I don't think you can say that life is built on computational processes unless you use a definition of "computation" that is so vague and all-encompassing that it becomes effectively meaningless.

The Wikipedia definition of "computation" is "any type of calculation that includes both arithmetical and non-arithmetical steps and which follows a well-defined model". But this only makes sense in the context of a designer or observer external to the computation who can identify what that model is and thereby make sense of the output. So you can't say that brain processes are computational, much less life itself, without committing some variation of the homunculus fallacy.

John Searle (famously known for his Chinese Room thought experiment) made this argument in a paper called "Is the Brain a Digital Computer?" [1] He points out that "if we are to suppose that the brain is a digital computer, we are still faced with the question 'And who is the user?'"

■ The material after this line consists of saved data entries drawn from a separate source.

-- ==== Sys2Proof/Laws/State.lean ====
section
/-! SUPPORT. One lemma for each field of a record and each update of it, so that no proof unfolds an update: the machine's state
first, then a slot. -/

namespace Sys2Proof.Machine
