-- ==== Sys2Proof/Laws/Ops.lean ====
section
/-! SUPPORT. What the shared operations of Machine/Ops.lean can do: one lemma each. Retiring changes the pc and what an instruction in
progress keeps, and nothing else that a claim speaks of. -/

namespace Sys2Proof.Machine

/-! Charging an issue. -/

@[simp] theorem State.chargeQueue_steps (s : State) (q : Option Nat) (n : Nat) : (s.chargeQueue q n).steps = s.steps := by cases q <;> rfl
@[simp] theorem State.chargeQueue_agenda (s : State) (q : Option Nat) (n : Nat) : (s.chargeQueue q n).agenda = s.agenda := by cases q <;> rfl
@[simp] theorem State.chargeQueue_cur (s : State) (q : Option Nat) (n : Nat) : (s.chargeQueue q n).cur = s.cur := by cases q <;> rfl
@[simp] theorem State.chargeQueue_time (s : State) (q : Option Nat) (n : Nat) : (s.chargeQueue q n).time = s.time := by cases q <;> rfl
@[simp] theorem State.chargeQueue_cycles (s : State) (q : Option Nat) (n : Nat) : (s.chargeQueue q n).cycles = s.cycles := by cases q <;> rfl
@[simp] theorem State.chargeQueue_mem (s : State) (q : Option Nat) (n : Nat) : (s.chargeQueue q n).mem = s.mem := by cases q <;> rfl
@[simp] theorem State.chargeQueue_slots (s : State) (q : Option Nat) (n : Nat) : (s.chargeQueue q n).slots = s.slots := by cases q <;> rfl
@[simp] theorem State.chargeQueue_tiles (s : State) (q : Option Nat) (n : Nat) : (s.chargeQueue q n).tiles = s.tiles := by cases q <;> rfl
@[simp] theorem State.chargeQueue_lstalls (s : State) (q : Option Nat) (n : Nat) : (s.chargeQueue q n).lstalls = s.lstalls := by cases q <;> rfl
@[simp] theorem State.chargeQueue_pstalls (s : State) (q : Option Nat) (n : Nat) : (s.chargeQueue q n).pstalls = s.pstalls := by cases q <;> rfl
@[simp] theorem State.chargeQueue_cells (s : State) (q : Option Nat) (n : Nat) : (s.chargeQueue q n).cells = s.cells := by cases q <;> rfl
@[simp] theorem State.chargeQueue_arcades (s : State) (q : Option Nat) (n : Nat) : (s.chargeQueue q n).arcades = s.arcades := by cases q <;> rfl
@[simp] theorem State.chargeQueue_quads (s : State) (q : Option Nat) (n : Nat) : (s.chargeQueue q n).quads = s.quads := by cases q <;> rfl
@[simp] theorem State.chargeQueue_parts (s : State) (q : Option Nat) (n : Nat) : (s.chargeQueue q n).parts = s.parts := by cases q <;> rfl
@[simp] theorem State.chargeQueue_nodes (s : State) (q : Option Nat) (n : Nat) : (s.chargeQueue q n).nodes = s.nodes := by cases q <;> rfl
@[simp] theorem State.chargeQueue_net (s : State) (q : Option Nat) (n : Nat) : (s.chargeQueue q n).net = s.net := by cases q <;> rfl
@[simp] theorem State.chargeQueue_refusals (s : State) (q : Option Nat) (n : Nat) : (s.chargeQueue q n).refusals = s.refusals := by cases q <;> rfl
@[simp] theorem State.chargeQueue_bankops (s : State) (q : Option Nat) (n : Nat) : (s.chargeQueue q n).bankops = s.bankops := by cases q <;> rfl
@[simp] theorem State.chargeQueue_dirty (s : State) (q : Option Nat) (n : Nat) : (s.chargeQueue q n).dirty = s.dirty := by cases q <;> rfl
@[simp] theorem State.chargeQueue_releases (s : State) (q : Option Nat) (n : Nat) : (s.chargeQueue q n).releases = s.releases := by cases q <;> rfl
@[simp] theorem State.chargeQueue_commits (s : State) (q : Option Nat) (n : Nat) : (s.chargeQueue q n).commits = s.commits := by cases q <;> rfl
@[simp] theorem State.chargeQueue_poison (s : State) (q : Option Nat) (n : Nat) : (s.chargeQueue q n).poison = s.poison := by cases q <;> rfl
@[simp] theorem State.chargeQueue_lost (s : State) (q : Option Nat) (n : Nat) : (s.chargeQueue q n).lost = s.lost := by cases q <;> rfl
@[simp] theorem State.chargeQueue_place (s : State) (q : Option Nat) (n : Nat) : (s.chargeQueue q n).place = s.place := by cases q <;> rfl
@[simp] theorem State.chargeQueue_rmap (s : State) (q : Option Nat) (n : Nat) : (s.chargeQueue q n).rmap = s.rmap := by cases q <;> rfl
@[simp] theorem State.chargeQueue_tables (s : State) (q : Option Nat) (n : Nat) : (s.chargeQueue q n).tables = s.tables := by cases q <;> rfl
@[simp] theorem State.chargeQueue_tx (s : State) (q : Option Nat) (n : Nat) : (s.chargeQueue q n).tx = s.tx := by cases q <;> rfl
@[simp] theorem State.chargeQueue_rx (s : State) (q : Option Nat) (n : Nat) : (s.chargeQueue q n).rx = s.rx := by cases q <;> rfl
@[simp] theorem State.chargeQueue_bundles (s : State) (q : Option Nat) (n : Nat) : (s.chargeQueue q n).bundles = s.bundles := by cases q <;> rfl
@[simp] theorem State.chargeQueue_gone (s : State) (q : Option Nat) (n : Nat) : (s.chargeQueue q n).gone = s.gone := by cases q <;> rfl
@[simp] theorem State.chargeQueue_refl (s : State) (q : Option Nat) (n : Nat) : (s.chargeQueue q n).refl = s.refl := by cases q <;> rfl
@[simp] theorem State.chargeQueue_ended (s : State) (q : Option Nat) (n : Nat) : (s.chargeQueue q n).ended = s.ended := by cases q <;> rfl
@[simp] theorem State.chargeQueue_msix (s : State) (q : Option Nat) (n : Nat) : (s.chargeQueue q n).msix = s.msix := by cases q <;> rfl
@[simp] theorem State.chargeQueue_dev (s : State) (q : Option Nat) (n : Nat) : (s.chargeQueue q n).dev = s.dev := by cases q <;> rfl
@[simp] theorem State.chargeQueue_cut (s : State) (q : Option Nat) (n : Nat) : (s.chargeQueue q n).cut = s.cut := by cases q <;> rfl
@[simp] theorem State.chargeQueue_held (s : State) (q : Option Nat) (n : Nat) : (s.chargeQueue q n).held = s.held := by cases q <;> rfl
@[simp] theorem State.chargeQueue_l1 (s : State) (q : Option Nat) (n : Nat) : (s.chargeQueue q n).l1 = s.l1 := by cases q <;> rfl
@[simp] theorem State.chargeQueue_caches (s : State) (q : Option Nat) (n : Nat) : (s.chargeQueue q n).caches = s.caches := by cases q <;> rfl
@[simp] theorem State.chargeQueue_overflow (s : State) (q : Option Nat) (n : Nat) : (s.chargeQueue q n).overflow = s.overflow := by cases q <;> rfl
@[simp] theorem State.chargeQueue_misses (s : State) (q : Option Nat) (n : Nat) : (s.chargeQueue q n).misses = s.misses := by cases q <;> rfl
@[simp] theorem State.countIssue_steps (s : State) (k : Nat) : (s.countIssue k).steps = s.steps := by simp [State.countIssue]
@[simp] theorem State.retireTo_steps (s : State) (pc : Word) : (s.retireTo pc).steps = s.steps := by simp [State.retireTo]
@[simp] theorem State.countIssue_agenda (s : State) (k : Nat) : (s.countIssue k).agenda = s.agenda := by simp [State.countIssue]
@[simp] theorem State.retireTo_agenda (s : State) (pc : Word) : (s.retireTo pc).agenda = s.agenda := by simp [State.retireTo]
@[simp] theorem State.countIssue_cur (s : State) (k : Nat) : (s.countIssue k).cur = s.cur := by simp [State.countIssue]
@[simp] theorem State.retireTo_cur (s : State) (pc : Word) : (s.retireTo pc).cur = s.cur := by simp [State.retireTo]
@[simp] theorem State.countIssue_time (s : State) (k : Nat) : (s.countIssue k).time = s.time := by simp [State.countIssue]
@[simp] theorem State.retireTo_time (s : State) (pc : Word) : (s.retireTo pc).time = s.time := by simp [State.retireTo]
@[simp] theorem State.countIssue_cycles (s : State) (k : Nat) : (s.countIssue k).cycles = s.cycles := by simp [State.countIssue]
@[simp] theorem State.retireTo_cycles (s : State) (pc : Word) : (s.retireTo pc).cycles = s.cycles := by simp [State.retireTo]
@[simp] theorem State.countIssue_mem (s : State) (k : Nat) : (s.countIssue k).mem = s.mem := by simp [State.countIssue]
@[simp] theorem State.retireTo_mem (s : State) (pc : Word) : (s.retireTo pc).mem = s.mem := by simp [State.retireTo]
@[simp] theorem State.countIssue_tiles (s : State) (k : Nat) : (s.countIssue k).tiles = s.tiles := by simp [State.countIssue]
@[simp] theorem State.retireTo_tiles (s : State) (pc : Word) : (s.retireTo pc).tiles = s.tiles := by simp [State.retireTo]
@[simp] theorem State.countIssue_lstalls (s : State) (k : Nat) : (s.countIssue k).lstalls = s.lstalls := by simp [State.countIssue]
@[simp] theorem State.retireTo_lstalls (s : State) (pc : Word) : (s.retireTo pc).lstalls = s.lstalls := by simp [State.retireTo]
@[simp] theorem State.countIssue_pstalls (s : State) (k : Nat) : (s.countIssue k).pstalls = s.pstalls := by simp [State.countIssue]
@[simp] theorem State.retireTo_pstalls (s : State) (pc : Word) : (s.retireTo pc).pstalls = s.pstalls := by simp [State.retireTo]
@[simp] theorem State.countIssue_cells (s : State) (k : Nat) : (s.countIssue k).cells = s.cells := by simp [State.countIssue]
@[simp] theorem State.retireTo_cells (s : State) (pc : Word) : (s.retireTo pc).cells = s.cells := by simp [State.retireTo]
@[simp] theorem State.countIssue_arcades (s : State) (k : Nat) : (s.countIssue k).arcades = s.arcades := by simp [State.countIssue]
@[simp] theorem State.retireTo_arcades (s : State) (pc : Word) : (s.retireTo pc).arcades = s.arcades := by simp [State.retireTo]
@[simp] theorem State.countIssue_quads (s : State) (k : Nat) : (s.countIssue k).quads = s.quads := by simp [State.countIssue]
@[simp] theorem State.retireTo_quads (s : State) (pc : Word) : (s.retireTo pc).quads = s.quads := by simp [State.retireTo]
@[simp] theorem State.countIssue_parts (s : State) (k : Nat) : (s.countIssue k).parts = s.parts := by simp [State.countIssue]
@[simp] theorem State.retireTo_parts (s : State) (pc : Word) : (s.retireTo pc).parts = s.parts := by simp [State.retireTo]
@[simp] theorem State.countIssue_nodes (s : State) (k : Nat) : (s.countIssue k).nodes = s.nodes := by simp [State.countIssue]
@[simp] theorem State.retireTo_nodes (s : State) (pc : Word) : (s.retireTo pc).nodes = s.nodes := by simp [State.retireTo]
@[simp] theorem State.countIssue_net (s : State) (k : Nat) : (s.countIssue k).net = s.net := by simp [State.countIssue]
@[simp] theorem State.retireTo_net (s : State) (pc : Word) : (s.retireTo pc).net = s.net := by simp [State.retireTo]
@[simp] theorem State.countIssue_refusals (s : State) (k : Nat) : (s.countIssue k).refusals = s.refusals := by simp [State.countIssue]
@[simp] theorem State.retireTo_refusals (s : State) (pc : Word) : (s.retireTo pc).refusals = s.refusals := by simp [State.retireTo]
@[simp] theorem State.countIssue_bankops (s : State) (k : Nat) : (s.countIssue k).bankops = s.bankops := by simp [State.countIssue]
@[simp] theorem State.retireTo_bankops (s : State) (pc : Word) : (s.retireTo pc).bankops = s.bankops := by simp [State.retireTo]
@[simp] theorem State.countIssue_dirty (s : State) (k : Nat) : (s.countIssue k).dirty = s.dirty := by simp [State.countIssue]
@[simp] theorem State.retireTo_dirty (s : State) (pc : Word) : (s.retireTo pc).dirty = s.dirty := by simp [State.retireTo]
@[simp] theorem State.countIssue_releases (s : State) (k : Nat) : (s.countIssue k).releases = s.releases := by simp [State.countIssue]
@[simp] theorem State.retireTo_releases (s : State) (pc : Word) : (s.retireTo pc).releases = s.releases := by simp [State.retireTo]
@[simp] theorem State.countIssue_commits (s : State) (k : Nat) : (s.countIssue k).commits = s.commits := by simp [State.countIssue]
@[simp] theorem State.retireTo_commits (s : State) (pc : Word) : (s.retireTo pc).commits = s.commits := by simp [State.retireTo]
@[simp] theorem State.countIssue_poison (s : State) (k : Nat) : (s.countIssue k).poison = s.poison := by simp [State.countIssue]
@[simp] theorem State.retireTo_poison (s : State) (pc : Word) : (s.retireTo pc).poison = s.poison := by simp [State.retireTo]
@[simp] theorem State.countIssue_lost (s : State) (k : Nat) : (s.countIssue k).lost = s.lost := by simp [State.countIssue]
@[simp] theorem State.retireTo_lost (s : State) (pc : Word) : (s.retireTo pc).lost = s.lost := by simp [State.retireTo]
@[simp] theorem State.countIssue_place (s : State) (k : Nat) : (s.countIssue k).place = s.place := by simp [State.countIssue]
@[simp] theorem State.retireTo_place (s : State) (pc : Word) : (s.retireTo pc).place = s.place := by simp [State.retireTo]
@[simp] theorem State.countIssue_rmap (s : State) (k : Nat) : (s.countIssue k).rmap = s.rmap := by simp [State.countIssue]
@[simp] theorem State.retireTo_rmap (s : State) (pc : Word) : (s.retireTo pc).rmap = s.rmap := by simp [State.retireTo]
@[simp] theorem State.countIssue_tables (s : State) (k : Nat) : (s.countIssue k).tables = s.tables := by simp [State.countIssue]
@[simp] theorem State.retireTo_tables (s : State) (pc : Word) : (s.retireTo pc).tables = s.tables := by simp [State.retireTo]
@[simp] theorem State.countIssue_tx (s : State) (k : Nat) : (s.countIssue k).tx = s.tx := by simp [State.countIssue]
@[simp] theorem State.retireTo_tx (s : State) (pc : Word) : (s.retireTo pc).tx = s.tx := by simp [State.retireTo]
@[simp] theorem State.countIssue_rx (s : State) (k : Nat) : (s.countIssue k).rx = s.rx := by simp [State.countIssue]
@[simp] theorem State.retireTo_rx (s : State) (pc : Word) : (s.retireTo pc).rx = s.rx := by simp [State.retireTo]
@[simp] theorem State.countIssue_bundles (s : State) (k : Nat) : (s.countIssue k).bundles = s.bundles := by simp [State.countIssue]
@[simp] theorem State.retireTo_bundles (s : State) (pc : Word) : (s.retireTo pc).bundles = s.bundles := by simp [State.retireTo]
@[simp] theorem State.countIssue_gone (s : State) (k : Nat) : (s.countIssue k).gone = s.gone := by simp [State.countIssue]
@[simp] theorem State.retireTo_gone (s : State) (pc : Word) : (s.retireTo pc).gone = s.gone := by simp [State.retireTo]
@[simp] theorem State.countIssue_refl (s : State) (k : Nat) : (s.countIssue k).refl = s.refl := by simp [State.countIssue]
@[simp] theorem State.retireTo_refl (s : State) (pc : Word) : (s.retireTo pc).refl = s.refl := by simp [State.retireTo]
@[simp] theorem State.countIssue_ended (s : State) (k : Nat) : (s.countIssue k).ended = s.ended := by simp [State.countIssue]
@[simp] theorem State.retireTo_ended (s : State) (pc : Word) : (s.retireTo pc).ended = s.ended := by simp [State.retireTo]
@[simp] theorem State.countIssue_msix (s : State) (k : Nat) : (s.countIssue k).msix = s.msix := by simp [State.countIssue]
@[simp] theorem State.retireTo_msix (s : State) (pc : Word) : (s.retireTo pc).msix = s.msix := by simp [State.retireTo]
@[simp] theorem State.countIssue_dev (s : State) (k : Nat) : (s.countIssue k).dev = s.dev := by simp [State.countIssue]
@[simp] theorem State.countIssue_cut (s : State) (k : Nat) : (s.countIssue k).cut = s.cut := by simp [State.countIssue]
@[simp] theorem State.countIssue_held (s : State) (k : Nat) : (s.countIssue k).held = s.held := by simp [State.countIssue]
@[simp] theorem State.countIssue_l1 (s : State) (k : Nat) : (s.countIssue k).l1 = s.l1 := by simp [State.countIssue]
@[simp] theorem State.countIssue_caches (s : State) (k : Nat) : (s.countIssue k).caches = s.caches := by simp [State.countIssue]
@[simp] theorem State.countIssue_overflow (s : State) (k : Nat) : (s.countIssue k).overflow = s.overflow := by simp [State.countIssue]
@[simp] theorem State.countIssue_misses (s : State) (k : Nat) : (s.countIssue k).misses = s.misses := by simp [State.countIssue]
@[simp] theorem State.retireTo_dev (s : State) (pc : Word) : (s.retireTo pc).dev = s.dev := by simp [State.retireTo]
@[simp] theorem State.retireTo_cut (s : State) (pc : Word) : (s.retireTo pc).cut = s.cut := by simp [State.retireTo]
@[simp] theorem State.retireTo_held (s : State) (pc : Word) : (s.retireTo pc).held = s.held := by simp [State.retireTo]
@[simp] theorem State.retireTo_l1 (s : State) (pc : Word) : (s.retireTo pc).l1 = s.l1 := by simp [State.retireTo]
@[simp] theorem State.retireTo_caches (s : State) (pc : Word) : (s.retireTo pc).caches = s.caches := by simp [State.retireTo]
@[simp] theorem State.retireTo_overflow (s : State) (pc : Word) : (s.retireTo pc).overflow = s.overflow := by simp [State.retireTo]
@[simp] theorem State.retireTo_misses (s : State) (pc : Word) : (s.retireTo pc).misses = s.misses := by simp [State.retireTo]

A related problem is qualia. There is no computational process that will produce the sensations of colour or sound or touch. At best you will have some representation that requires having actually experienced those sensations to understand it. So a computational process cannot be the basis of or an explanation for those sensations, and therefore consciousness generally.

[1] https://philosophy.as.uky.edu/sites/default/files/Is%20the%2...

happythomist | 5 years ago | on: Superintelligence cannot be contained: Lessons from Computability Theory

> It's not even clear exactly how our brains work so its hard to imagine that they couldn't be implemented with a sufficiently powerful computer...

Not commenting on what OP said, but I don't think this is correct. Even in principle, how can any computational process produce conscious experiences, which are by nature subjective and unquantifiable?

happythomist | 5 years ago | on: Parler drops offline after Amazon pulls support

> Not only is this scenario 1000x worse for freedom than the very very worst that Amazon could do, it's also far more likely at the moment.

Politically motivated refusal of service by Amazon or other Silicon Valley firms is at least an order of magnitude more likely than any coup by the US military, much less a Trumpist one.

happythomist | 5 years ago | on: Rust 1.47

I believe it's similar to "constexpr" in C++ -- it means those functions can now be evaluated at compile time.